» What the task asks
Output only the lines from the start of the entries through the line holding "l with ident". Each line must match the original exactly.
══ Source material ══
-- ==== Sys2Proof/Machine/Pose.lean ====
section
/-! DEFINITION. The pose propagator, the ground-speed inputs, GSOUT, the IMU port and outlet travel (R40 to R76, R489, R490),
and the half's side of the cross-check (R333). -/
namespace Sys2Proof.Machine

def pgPose : Nat := 0x014
def pgGspd : Nat := 0x015
def pgImu : Nat := 0x013

def State.modPose (s : State) (f : PoseState → PoseState) : State := { s with pose := f s.pose }
def State.modImu (s : State) (f : ImuState → ImuState) : State := { s with imu := f s.imu }

/-- The pose interval, 100,000 ns. -/
def posePs : Nat := 100000000

/-- A free signed number of `n` bits. -/
def State.freeInt (s : State) (n : Nat) : Int × State :=
  let (v, s) := s.free
  (sx n v.toNat, s)

/-- A free number below 2^n. -/
def State.freeNat (s : State) (n : Nat) : Nat × State :=
  let (v, s) := s.free
  (v.toNat % 2 ^ n, s)

/-! Cross-check (R333). -/

/-- A disagreement that began in tick `f`: event, record of the half in charge, and identification starts. -/
def State.disagree (s : State) (f : Nat) : State :=
  let s := s.setEvt LAUREL.LAUREL_EVT.XCHK_DISAGREE
  let h := s.ownHalf
  let (v, s) := s.freeWord
  let (w, s) := s.freeWord
  let s := s.recordOwn h Rec.XCHK_DISAGREE 3 (wd h.ix.val) v w
  s.setLaurel (fun l => { l with ident := some (l.ident.getD f), identAt := s.now, decRun := 0, poseRun := 0, slotRun := 0 })

/-- The 60 bytes of a pose word before its CRC, and all 64 (Table 2-2). -/
def PoseWord.body (w : PoseWord) : List Byte :=
  leBytes 8 (w.k * 100000) ++ leInt w.east ++ leInt w.north ++ leInt w.up ++ leBytes 4 w.heading ++ leInt w.yaw ++
    leInt w.speed ++ leBytes 4 w.quality ++ leBytes 2 (wdI w.pitch).toNat ++ leBytes 2 (wdI w.roll).toNat ++
    leBytes 2 w.hAcc ++ leBytes 2 w.vAcc ++ leBytes 4 w.implH ++ leBytes 4 w.hitch ++ leInt w.accel ++
    leBytes 2 w.k ++ leBytes 2 w.node

def PoseWord.bytes (w : PoseWord) : List Byte := w.body ++ leBytes 4 (crc32 w.body).toNat

/-- One comparison of the CRC fields of the halves' pose words: `peer` is the other half's. A mismatch is counted, and
POSE_LIMIT in a row make a disagreement. -/
def State.comparePose (s : State) (peer : Word) : State :=
  if !s.bothInService then s
  else if peer = crc32 s.pose.cur.body then s.setLaurel (fun l => { l with poseRun := 0 })
  else
    let s := (s.bumpReg LAUREL.POSE_MISMATCH_CNT 1).setLaurel (fun l =>
      { l with poseRun := l.poseRun + 1, lastMismatch := some s.now })
    if s.fld LAUREL.LAUREL_CFG.POSE_LIMIT ≤ s.laurel.poseRun then s.disagree (tickOf (s.now - (s.laurel.poseRun - 1) * posePs)) else s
═══
» Written answer
-- ==== Sys2Proof/Machine/Pose.lean ====
section
/-! DEFINITION. The pose propagator, the ground-speed inputs, GSOUT, the IMU port and outlet travel (R40 to R76, R489, R490),
and the half's side of the cross-check (R333). -/
namespace Sys2Proof.Machine

def pgPose : Nat := 0x014
def pgGspd : Nat := 0x015
def pgImu : Nat := 0x013

def State.modPose (s : State) (f : PoseState → PoseState) : State := { s with pose := f s.pose }
def State.modImu (s : State) (f : ImuState → ImuState) : State := { s with imu := f s.imu }

/-- The pose interval, 100,000 ns. -/
def posePs : Nat := 100000000

/-- A free signed number of `n` bits. -/
def State.freeInt (s : State) (n : Nat) : Int × State :=
  let (v, s) := s.free
  (sx n v.toNat, s)

/-- A free number below 2^n. -/
def State.freeNat (s : State) (n : Nat) : Nat × State :=
  let (v, s) := s.free
  (v.toNat % 2 ^ n, s)

/-! Cross-check (R333). -/

/-- A disagreement that began in tick `f`: event, record of the half in charge, and identification starts. -/
def State.disagree (s : State) (f : Nat) : State :=
  let s := s.setEvt LAUREL.LAUREL_EVT.XCHK_DISAGREE
  let h := s.ownHalf
  let (v, s) := s.freeWord
  let (w, s) := s.freeWord
  let s := s.recordOwn h Rec.XCHK_DISAGREE 3 (wd h.ix.val) v w
  s.setLaurel (fun l => { l with ident := some (l.ident.getD f), identAt := s.now, decRun := 0, poseRun := 0, slotRun := 0 })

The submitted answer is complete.